No not the film lol. The page I linked.
#1 Ok so they can move and pick which objects to LIKELY go to.
#2 They start off randomly moving. True to my name and my baby experiment.
#3 Aha they use Transformer ideas yes yes!!! Now all they need is transformer based simulated motors.
#4 Objects in its sight are payed attention too.
#5 Self-play is key in larger complex 'environments'.
#6 Long term evaluation in RL is hard.
#7 Many different tasks can be learned by RL supervision. And more transferable representations are needed.
#8 Self-emergent complex cooperation and competition using self play robotics language RL (THE COMPETITION SELF-PLAY IS A SELF-ATTENTION).
#9 As they say in the video, multi-agents play competition and cooperation survival thousands of rounds of self play against others and past selves in parallel occurred on Earth using Hide & Seek (uhm, ya, sounds more friendly put that way) and the champions (as shown in their video at the end) are the updates.

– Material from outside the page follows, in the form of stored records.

/-! ### Ladles -/

/-- GO pushes the status of a thread that stays and lets another leave for the row of its address; WHERE gives the place and the
home; both check their address. HOME sends an away thread home (R286, R306 to R309). The runner takes the eligible die of the row
with the most reported places, a tie to the even one; RECALL sends a recalled thread home at its boundary; END_NOTICE clears the
ended thread's mask bits at home; GUEST_REPORT reports the context and the free guest places of each core on which no other context
is to be loaded (R86, R295, R300, R302, R303). -/
def Obligations.LadleWordsAndService : Prop :=
  ((∀ (a : Src) (d : PDst) (st : Stall) (s : State) (i : Instr), i = .go a d st ∨ i = .whereW a d st → issuable i s = true →
     let q := placeAll s (fun t => (readSrc s t 0 a).toNat) s.focus.threads
     (q.1 ≠ [] → (∀ t ∈ s.focus.threads, t.isHandler = false) →
       ∃ s', exec i s = .next s' ∧ Faulted s s' q.1) ∧
     (q.1 = [] → q.2.1.map (·.1) = s.focus.threads ∧ ∃ s', exec i s = .next s' ∧
       (∀ b, memByte s'.mem b = memByte s.mem b) ∧ (∀ t, t ∉ s.focus.threads → threadOf s' t = threadOf s t) ∧
       ∀ e ∈ q.2.1, ∀ th, threadOf s e.1 = some th → threadOf s' e.1 = some (
         if i = .whereW a d st then
           issued (now s) st (th.pc + 4) (th.regs.give d (whereRule s e.1 th e.2) 0 none) th
         else match goRule s e.1 th e.2 with
           | some v => { issued (now s) st (th.pc + 4) (th.regs.give d (BitVec.ofNat 64 v) 0 none) th with streak := 0 }
           | none => { th with streak := 0, leaving := some ⟨1, stackOf e.2.pa, d, readSrc s e.1 0 a, s.seq⟩ }))) ∧
   ∀ st : Stall, ThreadWord (.homeW st) (fun s _ th =>
     { issued (now s) st (th.pc + 4) th.regs th with leaving := if th.away.isSome then some ⟨2, 0, .push, 0, 0⟩ else th.leaving })) ∧
  ((∀ (s : State) (row : Fin 4) (ctx : Nat),
     (∀ d, chooseDie s row ctx = some d → d.val / 2 = row.val ∧ eligibleDie s ctx d = true ∧
       ∀ e : Fin 8, e.val / 2 = row.val → eligibleDie s ctx e = true →
         reportedPlaces s e ctx < reportedPlaces s d ctx ∨ (reportedPlaces s e ctx = reportedPlaces s d ctx ∧ d.val ≤ e.val)) ∧
     (chooseDie s row ctx = none → ∀ e : Fin 8, e.val / 2 = row.val → eligibleDie s ctx e = false)) ∧
   (∀ (t : ThreadKey) (s : State) (th : Thread), threadOf s t = some th →
     let goes := th.recalled = true ∧ th.away.isSome = true ∧ th.leaving = none ∧ (th.status = .live .ready ∨ th.status = .live .stalled)
     (¬ goes → exec (.recall t) s = .next s) ∧
     (goes → ∃ s', exec (.recall t) s = .next s' ∧ threadOf s' t = some { th with leaving := some ⟨3, 0, .push, 0, 0⟩ } ∧
       (∀ u, u ≠ t → threadOf s' u = threadOf s u) ∧ s' = { s with threads := s'.threads })) ∧
   (∀ (t : ThreadKey) (s : State),
     (⟨t⟩ ∉ s.endNotes → exec (.endNotice t) s = .next s) ∧
     (⟨t⟩ ∈ s.endNotes → NoStepDue s → ∃ s', exec (.endNotice t) s = .next s' ∧ s'.endNotes = s.endNotes.erase ⟨t⟩ ∧
       (∀ k, maskBit s' (warpKeyOf t) k (laneOf t) = false) ∧
       ∀ th, threadOf s t = some th → th.status = .ended → ∃ th', threadOf s' t = some th' ∧ th'.status = .ended ∧ th'.away = none ∧
         th'.recalled = false ∧ ∀ x, th.away = some x → th'.place = x.homePlace)) ∧
   ∀ (d : Fin 8) (s : State), ∃ s', exec (.guestReport d) s = .next s' ∧ (dieOf s' d).reportAt = s.clock ∧
     (∀ k : Fin 128, tget (dieOf s' d).reports k = if offersGuests s ⟨d, k⟩ then
       (coreOf s ⟨d, k⟩).ctx.map fun c => (c, (freeGuests s ⟨d, k⟩).length) else none) ∧
     (∀ e, e ≠ d → dieOf s' e = dieOf s e) ∧ s' = { s with dies := s'.dies })

/-- The journey of a ladle. LADLE_DEPARTURE, once every owed write has landed, the release is done and no thread of its GO comes before
it, forms the flits of the ladle, header and padded register area, and leaves the registers at home; the ladle carries the PC, the
prefix state and the write filter. LADLE_LANDING chooses the die with the most reported free places, then a core and a place, and the thread
stands there with its area, WAKE 13; where none is free the ladle is refused. LADLE_REFUSAL puts the thread back where it was, WAKE 14,
its streak counter 0: after GO with status 1 at the next word; under FALLBACK the access is executed there by its own word as the
thread's issue group, without its mark, so that the thread's PC and registers are those that the word leaves; under STRICT it has MIGREF.
LADLE_RETURN brings it home, WAKE 15; one whose home die is lost is Lost (R199, R200, R287 to R304, R307). The model's choices: when the
runner and the cupola choose (log 43); what the access of a refused thread is, and that one whose home die is lost is Lost (log 44); and
the must-be-0 bits of a pending MOD or DLN, which the header does not carry (log 98). -/
def Obligations.LadlesMove : Prop :=
  ∀ (t : ThreadKey) (s : State) (th : Thread), threadOf s t = some th → t.isHandler = false → NoStepDue s →
    let h := ((groupOfThread s t).map (·.hdr)).getD Header.zero
    (th.leaving = none ∨ departReady s t th = false → exec (.ladleDeparture t) s = .next s) ∧
    (∀ l, th.leaving = some l → departFirst s t l = false → exec (.ladleDeparture t) s = .next s) ∧
    (∀ l, th.leaving = some l → departReady s t th = true → departFirst s t l = true → ∃ s' th' a, exec (.ladleDeparture t) s = .next s' ∧
      threadOf s' t = some th' ∧ th'.status = .travelling ∧ th'.leaving = none ∧ th'.away = some a ∧ a.kind = l.kind ∧
      th'.pc = (if l.kind = 1 then th.pc + 4 else th.pc) ∧ th'.pfx = th.pfx ∧
      (∃ n, n < 8 ∧ a.area = areaRule h (if l.kind = 1 then th.regs.give l.goDst 0 0 none else th.regs) ++ List.replicate n 0) ∧
      a.body.length % 64 = 0 ∧ a.header = headerRule s t th l.kind a.homePlace th'.pc ∧
      (canonical th'.pc.toNat = true → th'.pc.extractLsb' 0 2 = 0 → a.pc = th'.pc) ∧ a.pfx th.pfx = th.pfx ∧
      a.filter = th.filter ∧
      (th.away = none → a.home = th.regs ∧ a.homePc = th.pc ∧ a.homePfx = th.pfx ∧ a.homePlace = th.place ∧ a.stack = l.stack ∧
        a.target = none ∧ a.refused = false) ∧
      (∀ x, th.away = some x → a.home = x.home ∧ a.homePlace = x.homePlace) ∧
      ∀ ln x, l2Of s' th.place.core.die ln = some x → x.shared = true → x.dirty = 0) ∧
    (∀ a, th.status = .travelling → th.away = some a →
      (a.refused = true ∨ 2 ≤ a.kind.val → exec (.ladleLanding t) s = .next s) ∧
      (a.refused = false → a.kind.val < 2 →
        (a.target = none → ∃ s' x, exec (.ladleLanding t) s = .next s' ∧ threadOf s' t = some { th with away := some x } ∧
          x = match chooseDie s (rowOfStack a.stack) (ctxIdOf s t) with
            | some d => { a with target := some d }
            | none => { a with refused := true }) ∧
        ∀ d, a.target = some d →
          ((dieOf s d).takes = false ∨ chooseCore s d (ctxIdOf s t) = none → ∃ s', exec (.ladleLanding t) s = .next s' ∧
            threadOf s' t = some { th with away := some { a with refused := true } }) ∧
          ∀ p, (dieOf s d).takes = true → chooseCore s d (ctxIdOf s t) = some p → ∃ s' r,
            exec (.ladleLanding t) s = .next s' ∧ AreaTaken h a.area Regs.zero r ∧ threadOf s' t = some { th with
              status := if (coreOf s p.core).stopped then .stopped .ready else .live .ready
              place := p, regs := r, pc := a.pc, pfx := a.pfx th.pfx, filter := 0, streak := 0, readyAt := 0
              wake := ⟨13, false, false⟩ }) ∧
      (a.refused = false → exec (.ladleRefusal t) s = .next s) ∧
      (a.refused = true → (dieOf s a.homePlace.core.die).lost = true → ∃ s' th', exec (.ladleRefusal t) s = .next s' ∧
        threadOf s' t = some th' ∧ th'.status = .lost ∧ th'.place = a.homePlace) ∧
      (a.refused = true → (dieOf s a.homePlace.core.die).lost = false → th.step = .off → th.inBar = none → th.leaving = none →
        (h.migStrict = true → th.entry = none → ∃ s' th' seen, exec (.ladleRefusal t) s = .next s' ∧ threadOf s' t = some th' ∧
          th'.status = .stopped .ready ∧ th'.place = a.homePlace ∧ th'.regs = a.home ∧ th'.pc = a.homePc ∧ th'.away = none ∧
          th'.recalled = false ∧ th'.streak = 0 ∧
          th'.entry = some ⟨.migRef, a.homePc, 0, a.addr, false, seen⟩ ∧ (coreOf s' a.homePlace.core).stopped = true) ∧
        (h.migStrict = false → a.kind = 1 → ∃ s' th', exec (.ladleRefusal t) s = .next s' ∧ threadOf s' t = some th' ∧
          th'.status = (if (coreOf s a.homePlace.core).stopped then .stopped .ready else .live .ready) ∧
          th'.place = a.homePlace ∧ th'.regs = a.home.give a.goDst 1 0 none ∧ th'.pc = a.homePc + 4 ∧ th'.away = none ∧
          th'.recalled = false ∧ th'.streak = 0 ∧ th'.wake = ⟨14, false, false⟩) ∧
        (h.migStrict = false → a.kind ≠ 1 →
          let c := a.homePlace.core
          let b : Thread := { th with
            status := .live .ready, place := a.homePlace, regs := a.home, pc := a.homePc, away := none, readyAt := 0
            pfx := { a.homePfx with mod := a.homePfx.mod.map fun m => m &&& 0x3E7F }
            wake := ⟨14, false, false⟩, recalled := false, streak := 0 }
          ∃ (s1 s' : State) (th' : Thread), threadOf s1 t = some b ∧ (∀ u, u ≠ t → threadOf s1 u = threadOf s u) ∧
            s1 = { s with threads := s1.threads, focus := ⟨c, Fin.ofNat 4 (a.homePlace.slot.val / 16), [t]⟩ } ∧
            exec (.ladleRefusal t) s = .next s' ∧ threadOf s' t = some th' ∧ th'.place = a.homePlace ∧ th'.away = none ∧
            th'.recalled = false ∧ th'.wake = ⟨14, false, false⟩ ∧ th'.streak = 0 ∧
            let r := fetchAt s1 c (ctxIdOf s t) a.homePc.toNat ((groupOfThread s t).map Group.bindAt)
            let home (x : State) : Prop := s' = testHeld (settleStopped x t c) ((gidOf t).getD 0)
            ∀ w, r.1 = .word w → ∀ x d k v y st s4, (instrOfWord w = .ld x d k v st ∨ instrOfWord w = .store x y k v st) →
              exec (instrOfWord w) r.2 = .next s4 → home s4)) ∧
      (a.kind.val < 2 → exec (.ladleReturn t) s = .next s) ∧
      (2 ≤ a.kind.val → (dieOf s a.homePlace.core.die).lost = true → ∃ s' th', exec (.ladleReturn t) s = .next s' ∧
        threadOf s' t = some th' ∧ th'.status = .lost ∧ th'.place = a.homePlace) ∧
      (2 ≤ a.kind.val → (dieOf s a.homePlace.core.die).lost = false → ∃ s' r, exec (.ladleReturn t) s = .next s' ∧
        AreaTaken h a.area a.home r ∧ threadOf s' t = some { th with
          status := if (coreOf s a.homePlace.core).stopped then .stopped .ready else .live .ready
          place := a.homePlace, regs := r, pc := a.pc, pfx := a.pfx th.pfx, away := none, recalled := false, filter := 0
          streak := 0, readyAt := 0
          wake := ⟨15, false, false⟩ }))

Wait, this is motors, simply they skipped hands/running like atoms and just simulate/learn bubbles at a higher level! What happens is winners duplicate faster and find food faster, losers don't, the winners face off past, current, and other domain creatures. The self play rounds allow it to learn higher level features, this works on its own. But. To pass 1 step in this Game Theory, it must learn, they start random, pay attention to objects/movements, they get reward for hiding/seeking, long term reward is needed still, and yes they have big trial space but they still learn but I bet in larger space complexity they will need language, and lastly the actual hints the agents use in this lower dimensional space to figure out these behavior items is um, ok so they start off randomly moving and they pay attention to objects/motions and instead of GPT-2 on words it does on objects/action however it does look like they track right-to the object and know where to bring it, as if they tried millions of runs (which they did actually). It's as if they are reusing behaviors they learnt already. Can someone explain their amazing behaviors? Why do they run to the correct object etc, its too perfect, as if the ran all possible outcomes, except that wasn't the point and probably not what happened.
It seems like all they do is turn and move forward/backward and grab object. So, all they must learn is sort-of where to go and to choose correct object when see it.....maybe too simple? That'd explain such wonderful behavior, because its such simple actions to learn (there's many correct ways to act).
So the takeway here (not already mentioned i mean) is that looking back/forth far enough is important, to skip lower layers and focus on high end task learning, use a self-attentive GAN R&D feedback competition self-play using many agents in parallel, and use Transformers FOR each step of THAT self play.